When he started laughing, though, he went from ugly to flat-out stunning. My stomach turned over in an elated, somersaulting kind of way as I looked at him. Not only did this sleazy boyfriend's laugh render him utterly pretty, it also made me want to hold his hand in darkened corners, and kiss him for hours in a candlelit room. His laugh lit him up from the inside, making him almost unbearably attractive. Edwin must have met him while he was being told a joke.
"You must think I'm a despicable human being," Fred mused after he had finished laughing.
"I don't know," I said.
"I'm sorry I called you a lush." He looked at my ankle. "Did I do that?"
"I'm not sure," I admitted. "You both kicked me."
"Sorry. I couldn't remember." He laughed nervously--only a little laugh, but enough to make my insides to do another cartwheel. For one insane moment, I thought about climbing into his lap and kissing him until he forgot about my cousin, until he forgot about the black eyes and flesh wounds he had received at Edwin's hands, until he forgot his own name and where he lived. Then I thought about what Edwin would do to me if he caught me kissing his boyfriend, and about what my mother would say if I wound up in the hospital, having my face put back together after Edwin took it apart.

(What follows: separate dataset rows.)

/-- A scope code (R34). -/
inductive Scope where
  | cell | sector | dev | pod | sys
deriving DecidableEq, Repr

/-- The hint of PREF (R256). -/
inductive PrefHint where
  | slc | stash | code
deriving DecidableEq, Repr

/-- A register designator (R35): the kind and the number. -/
inductive Desig where
  | s (n : SReg)
  | p (n : GReg)
  | v (n : VRegNo)
  | m (n : MReg)
  | acc (n : AccNo)
deriving DecidableEq, Repr

/-- The remote target of RPUT, and of BSUM in a register (R50). -/
structure Target where
  rel  : Bool
  x    : BitVec 5
  y    : BitVec 5
  core : Fin 4
  slot : Fin 16
  reg  : Desig
deriving DecidableEq, Repr

/-- The count operand of a vector shift (R224, R230): a vector register, or a scalar register when func10[0] = 1. -/
inductive ShCount where
  | vec (vb : VRegNo)
  | sca (sc : SReg)
deriving DecidableEq, Repr

/-- The source form of an accumulator tile in ASTORE (R295). -/
inductive AccSrc where
  | s32 | f32 | f64 | bx
deriving DecidableEq, Repr

/-- The command of TMMAR (R298). -/
inductive TmmarCmd where
  /-- CMD 0: multiply under the MMA right. -/
  | mma (acc : AccNo) (oa ob : OSlot) (n : BitVec 5) (ty : Ty) (rm : Rm) (z xb : Bool)
  /-- CMD 1: zero the tile under the ZERO right. -/
  | zero (acc : AccNo)
deriving DecidableEq, Repr

/-- The verdict of the page service (R246): the entry is repaired by writing page-table entries (address, value),
or the failure is declared unrecoverable. -/
inductive PageVerdict where
  | repaired (entries : List (Nat × Word64))
  | unrecoverable
deriving DecidableEq, Repr

/-- An access that reaches the link agent from the pod links or the host link (R316, R323). -/
inductive LinkAccess where
  | read (pa : Nat) (len : Nat)
  | write (pa : Nat) (bytes : List Byte)
  /-- A peer's AMO on memory of this device, performed by the link agent (R325). -/
  | atomic (pa : Nat) (op : AmoOp) (ty : Ty) (b : Word64)
  /-- A peer's CAS of a 32-bit or 64-bit location (R325, R328). -/
  | cas (pa : Nat) (ty : Ty) (exp new : Word64)
  /-- A peer's CAS2 of two 64-bit words (R325, R329). -/
  | cas2 (pa : Nat) (lo hi nlo nhi : Word64)
  /-- A peer's SLR or SLRN: the routine `id` of context `asid` on the line of an address (R325, R335). -/
  | routine (pa asid id : Nat) (g : Vector Word64 4)
  /-- LRW by slot `id` of a peer on a word of this device, whose queue is kept here (R343, R344). -/
  | lrw (pa id : Nat)
  /-- SCH of `v` by slot `id` of a peer on a word of this device (R343, R344). -/
  | sch (pa id : Nat) (v : Word64)
  /-- SCHX by slot `id` of a peer on a word of this device (R343, R344). -/
  | schx (pa id : Nat)
  /-- Slot `id` of a peer leaves the FIFOs of the words here; where it has `ended`, it also passes on the words that it holds (R345). -/
  | leave (id : Nat) (ended : Bool)
  /-- A peer grants a word of its memory, with its value, to the first slot of this device that waits for it (R344). -/
  | grant (pa : Nat) (v : Word64)
deriving DecidableEq, Repr

/-- What the debug port reads or writes of a halted slot (R377). -/
inductive DebugItem where
  | reg (r : Desig)
  | pc
  | loops
  | shadow
  | creg (n : Nat)
  /-- The internal word that the core's instruction cache holds for an address (R39). -/
  | cached (va : Word64)
deriving DecidableEq, Repr

/-- The presence states of R146. -/
inductive Pres where
  | empty | full | owed
deriving DecidableEq, Repr

/-- A firmware image (R403, R405): which one it is, its digest, the version of the state block that it writes, and the
versions that it accepts. -/
structure FwImage where
  number  : Nat
  digest  : Nat
  writes  : Nat
  accepts : List Nat
deriving DecidableEq, Repr

/-- The configuration table (R403), with the outcome of its signature's check. -/
structure ConfigTable where
  signatureOk : Bool
  version     : Nat
  device      : Nat
  fwColumns   : List Nat
  /-- One role code for each firmware core in the order of R89. -/
  roles       : List Nat
  /-- The pod routes (R402): a device and the port that leads to it. -/
  routes      : List (Nat × Nat)
  /-- The firmware image's digest. -/
  digest      : Nat
deriving DecidableEq, Repr
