/-- The word is done and the slot goes on (R185). -/
def complete (g : SlotKey) (s : State) : State := issued g (advance g s)

/-- A transfer of control to an even target (R181, R186). -/
def transfer (g : SlotKey) (t : Word64) (s : State) : State :=
  issued g (modCtl g (fun c => { c with loops := keepLoops t c.loops, pc := t }) s)

/-- A slot parks with its word to issue again (R144). -/
def park (g : SlotKey) (w : Wait) (s : State) : State :=
  modSlot g (fun x => { x with
    ctl := { x.ctl with st := .parked, wait := w }, parkCnt := 0, parkLim := bits x.waitlim 0 32 }) s

/-- A slot parks with its word issued; the end of the wait completes it (R144). -/
def parkIssued (g : SlotKey) (w : Wait) (s : State) : State := issued g (park g w s)

/-- A slot parks with its word issued and its access still to be made (R143 codes 1 and 5, R144): the word, and the registers as they
stand at its issue, are kept. -/
def parkAccess (i : Instr) (w : Wait) (s : State) : State :=
  let g := s.issue.gid
  let x := slotAt s g
  modCtl g (fun c => { c with caught := some (x.ctl.caught.getD { instr := i, regs := x.regs }) }) (parkIssued g w s)

/-- The end of a JOIN that sends its slot to IDLE, whose pc is N (R188). A halted slot keeps its loop records until it resumes. -/
def toIdle (x : Slot) : Slot :=
  { x with ctl :=
    match x.ctl.st with
    | .halted => { x.ctl with under := .idle, wait := .none, pc := x.ctl.npc }
    | .spilled => { x.ctl with under := .idle, wait := .none, pc := x.ctl.npc, loops := [] }
    | _ => { x.ctl with st := .idle, wait := .none, pc := x.ctl.npc, loops := [] } }

/-- Whether the word of a wait issues again when the wait is over (R143). -/
def Wait.restarts : Wait → Bool
  | .none | .queue | .fetch _ | .codePage _ | .bank _ _ | .presence _ _ | .channel .. => true
  | _ => false

/-- The end of a park, wherever the slot stands: parked, halted while parked, or spilled (R142). -/
def unpark (g : SlotKey) (dest : SlotSt) (s : State) : State :=
  modCtl g (fun c =>
    match c.st with
    | .halted | .spilled => { c with under := dest, wait := .none }
    | _ => { c with st := dest, wait := .none }) s

/-- A word whose park completes it: the slot goes on (R144). -/
def finish (g : SlotKey) (s : State) : State := unpark g .running (advance g s)

/-- A word whose park is over issues again (R144). -/
def reissue (g : SlotKey) (s : State) : State := unpark g .running s

/-- A parked slot's presence wait is over once nothing holds its word back (R147, R148). -/
def wakePresence (g : SlotKey) (s : State) : State :=
  match (slotAt s g).ctl.wait with
  | .presence rd wr => if blocked s g rd wr then s else reissue g s
  | _ => s

/-! ### Handles and residuals (R70, R206, R209) -/

/-- A handle's fields (R70). -/
def hOff (h : Word64) : Nat := bits h 0 30
def hAsid (h : Word64) : Nat := bits h 30 16
def hGen (h : Word64) : Nat := bits h 46 16
def hTmpl (h : Word64) : Bool := bit h 62

/-- The key of a unit's generation: ASID number, store (0 code, 1 residual), unit (R71, R206). -/
def genKey (a store u : Nat) : Nat := (4 * a + store) * 2 ^ 32 + u

/-- A unit's generation: 1 at first use (R206). -/
def genOf (s : State) (a store u : Nat) : Nat := (tfind s.gens (genKey a store u)).getD 1
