/-- Whether an enabled format window of the sector covers a view address (R270, R271). -/
def windowOf (s : State) (pa : Nat) : Option (Nat × Nat) :=
  match regionOf pa with
  | .view sec =>
    ((List.range 16).find? fun n =>
      let w := fun k => (tfind s.fwin (128 * sec + 8 * n + k)).getD 0
      let base := bits (w 1) 7 45 * 128
      bit (w 0) 0 && decide (base ≤ pa) && decide (pa < base + bits (w 2) 0 24 * bits (w 2) 32 24)).map fun n => (sec, n)
  | _ => none

/-- What a physical address is, for a party: a place, F.PRIV on device control, or a failure (R391). A view line that is cached stays
readable once its window is off (R272, R275). -/
def physical (s : State) (fw : Bool) (va : Word64) (pa : Nat) : Access :=
  match regionOf pa with
  | .hbm _ | .lpddr => .go (.mem pa)
  | .view _ => if (windowOf s pa).isSome ∨ (tfind s.mem.views (pa / 128)).isSome then .go (.view pa) else .page
  | .vfPage f off => .go (.vf f off)
  | .devCtl => if fw then .go (.dev pa) else .trap (fPriv va)
  | .peer d off =>
    match regionOf off with
    | .hbm _ | .lpddr => .go (if d = s.boot.device then .own off else .peer pa)
    | _ => .page
  | .host => .go (.host pa)
  | .hole => .page

/-- The physical address behind a byte of a context's residual store, which firmware maps (R71). -/
def residualPa (s : State) (a va : Nat) : Option Nat :=
  match ctxAt s a with
  | some c => if c.rcd.rva ≤ va ∧ va < c.rcd.rva + 64 * c.rcd.rsize then some (c.rcd.rstore + (va - c.rcd.rva)) else none
  | none => none

/-- R245, R246: translation of a global address with its permission checks. The residual store is readable and executable and
not writable (R71). -/
def translate (s : State) (w : Who) (need : Need) (va : Word64) : Access :=
  match residualPa s w.asid va.toNat with
  | some pa => if need = .write then .page else physical s w.fw va pa
  | none =>
    match leafOf s w va.toNat with
    | none => .page
    | some (sh, e) =>
      if (need = .write ∧ bit e 2 = false) ∨ (need = .exec ∧ bit e 3 = false) ∨ (bit e 4 ∧ w.priv = false) then .page
      else physical s w.fw va (bits e 12 40 * 2 ^ 12 + va.toNat % 2 ^ sh)

/-- R373: whether a context's state stands at a cell. -/
def isAway (s : State) (a : Nat) (c : CellKey) : Bool := match ctxAt s a with | some x => x.away.contains c | none => false

/-- The mapping of a context that covers a stash byte (R258). -/
def mapAt (s : State) (a c off : Nat) : Option StMap :=
  (cellAt s c).maps.find? fun m => m.asid == a && decide (m.off ≤ off) && decide (off < m.off + m.len)

/-- Where an address leads (R243 to R246, R259). -/
def resolve (s : State) (w : Who) (need : Need) (va : Word64) : Access :=
  if bits va 56 8 = 0xFF then
    match coordinate s w va with
    | .go (.stash c off) =>
      if isAway s w.asid c then .away c
      else match mapAt s w.asid c off with
      | some m =>
        match translate s w need (n64 (m.va + (off - m.off))) with
        | .go (.mem pa) => .go (.cached c m.entry off pa)
        | .go (.view pa) => .go (.view pa)
        | .go p => .go p
        | r => r
      | none => .go (.stash c off)
    | r => r
  else if bits va 57 7 = 0 then translate s w need va
  else .trap (fPage 3 va)

/-! ### The page service (R246) -/

/-- A translation failure referred to the page service. -/
def askPage (r : PageReq) (s : State) : State := { s with pages := tput s.pages s.nextId r, nextId := s.nextId + 1 }

/-- The code of what a page must permit. -/
def needCode (n : Need) : Nat :=
  match n with
  | .read => 0
  | .write => 1
  | .exec => 2

/-- A page failure: 0 of a slot's word, 1 a copy, 2 a queued operation, 3 an operand stream, 4 a posted operation (R246). -/
def pageReqOf (a : Nat) (va : Word64) (kind : Nat) (g : SlotKey) (ep item : Nat) (n : Need) : PageReq :=
  { asid := a, va := va, kind := kind, gid := g, epoch := ep, item := item, need := needCode n, done := none }

/-- A translation failure of a slot referred to the page service. -/
def askFor (va : Word64) (need : Need) (s : State) : State :=
  let g := s.issue.gid
  let x := slotAt s g
  askPage (pageReqOf x.ctl.asid va 0 g x.ctl.epoch 0 need) s
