/-- R255: a posted operation is held while a vector memory operation of its slot, enqueued before it, is not performed. -/
def vmemBefore (s : State) (g : SlotKey) (k : Nat) : Bool :=
  (coreAt s (coreOf g)).queue.any (fun e => e.gid == g && e.seq < k && isVmem e.instr) ||
  (cellAt s (cellOf g)).mx.any fun m =>
    m.gid == g && m.remote.isNone && decide (m.seq < k) &&
    match m.kind with
    | .vop i _ => isVmem i
    | .load _ _ _ t _ _ _ => decide (m.steps < loadReads t)
    | .store .. => true
    | _ => false

/-- A posted operation stands after every access that its slot has made before it (R319): with the slot's clock as it is now. -/
def Req.now (q : Req) (s : State) : Req := { q with clock := issuerClock s q.gid q.epoch q.clock }

/-- The address in the own peer window of memory of this device (R392). -/
def ownAddr (s : State) (off : Nat) : Nat := 0x4000000000000 + s.boot.device * 0x20000000000 + off

/-- A store that the local interface has accepted from a slot reaches its home (R322). One to this device's own memory is the link
agent's (R392), and the slot's later accesses come after it. -/
def landStore (g : SlotKey) (pa : Nat) (bs : List Byte) (s : State) : State :=
  match ownOff s pa with
  | some _ =>
    let s := writeOutside pa bs { s with linkClk := max s.linkClk (slotAt s g).lclk }
    raiseClock g s.linkClk s
  | none => writeOutside pa bs s

/-- Posted operation `k` is performed, fails, or is referred to the page service (R332, R334). -/
def performPosted (k : Nat) (q : Req) (op : AtomOp) (page : Option Nat) (s : State) : State :=
  let fail := fun t (s : State) => postedOver q (recordFail q t (took k s))
  match resolve s (reqWho s q) .write q.va with
  | .trap t => fail t s
  | .page =>
    if page.isSome then s
    else
      let id := s.nextId
      let s := askPage (pageReqOf q.asid q.va 4 q.gid q.epoch k .write) s
      { s with net := tput s.net k (.atomic q none op (some id)) }
  | .go p =>
    match atomicAt (q.now s) p op s with
    | .error t => fail t s
    | .ok (_, _, ts, s) =>
      let s := took k s
      postedOver q (raiseIssuer q.gid q.epoch ts s)
  | .away _ => s

/-- R320, R322: what a slot has issued for a line is performed before its access to that line. -/
def flushPosted (g : SlotKey) (line upto : Nat) (s : State) : State :=
  (postedTo s g line upto).foldl (fun s k =>
    match tfind s.net k with
    | some (.atomic q none op page) => performPosted k q op page s
    | some (.remoteStore h pa bs) => landStore h pa bs (took k s)
    | _ => s) s

/-- Whether a slot's access to a line has to wait for one of its posted operations (R320). -/
def postedBlocks (s : State) (g : SlotKey) (line : Nat) : Bool := !(postedTo s g line s.nextId).isEmpty

/-- R320: an access of the issuing slot at a place, once its own posted operations to the line are performed: here and now
where requests do not travel, otherwise the word, which has issued, waits. -/
def afterPosted (i : Instr) (p : Place) (k : State → State) (s : State) : State :=
  let g := s.issue.gid
  let line := placeKey p / 128
  let s := if s.fly then s else flushPosted g line s.nextId s
  if postedBlocks s g line then parkAccess i (.posted line) s else k s

end Sys2Proof.Machine
end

"You kissed that dirty old man?" my mother would say. "You've probably got hepatitis as well as a broken nose."
She would be right, of course.
"How did you get here, anyway?" I asked the boyfriend.
"Walked," he muttered, clearly abashed. "When I was, you know, drunk, it didn't seem like all that far."
"I'm familiar with that phenomenon. After Edwin's left, we'll put you in your own cab," I said. "Yellow Cab is going to love me tonight. Tonight's on me, but I wish you wouldn't do this again. I think it would be best if you tried to meet someone your own age. Or at least someone who isn't crazy."
He threw back his head and laughed again, and I thought, One little kiss couldn't hurt anything. I got out of my chair and took a step toward him. Fortunately, Mattie walked into the room at that moment.
"Your cousin's gone home," she said. "Is everything okay in here?"
"Yes," Fred laughed. "It's fine."
It wasn't just me. I saw Mattie's eyes flicker with surprise as she looked at Fred, apparently seeing him in a whole new light.
"That was weird," Mattie said, half an hour or so later, as Fred's cab pulled away. "I hate to say it, but your cousin's sleazy boyfriend is kind of cute."
"It's the laugh," I said. "His laugh is terrific. I nearly kissed him two or three times before you came to the rescue."
"Do you think they'll break up now?" she asked me.
"I don't know," I sighed, "but if they do, I hope he comes crying to me. That man can sober up in my kitchen any time."
"I know what you mean," Mattie admitted ruefully. "He's not half bad, for a dude who looks like a hand puppet."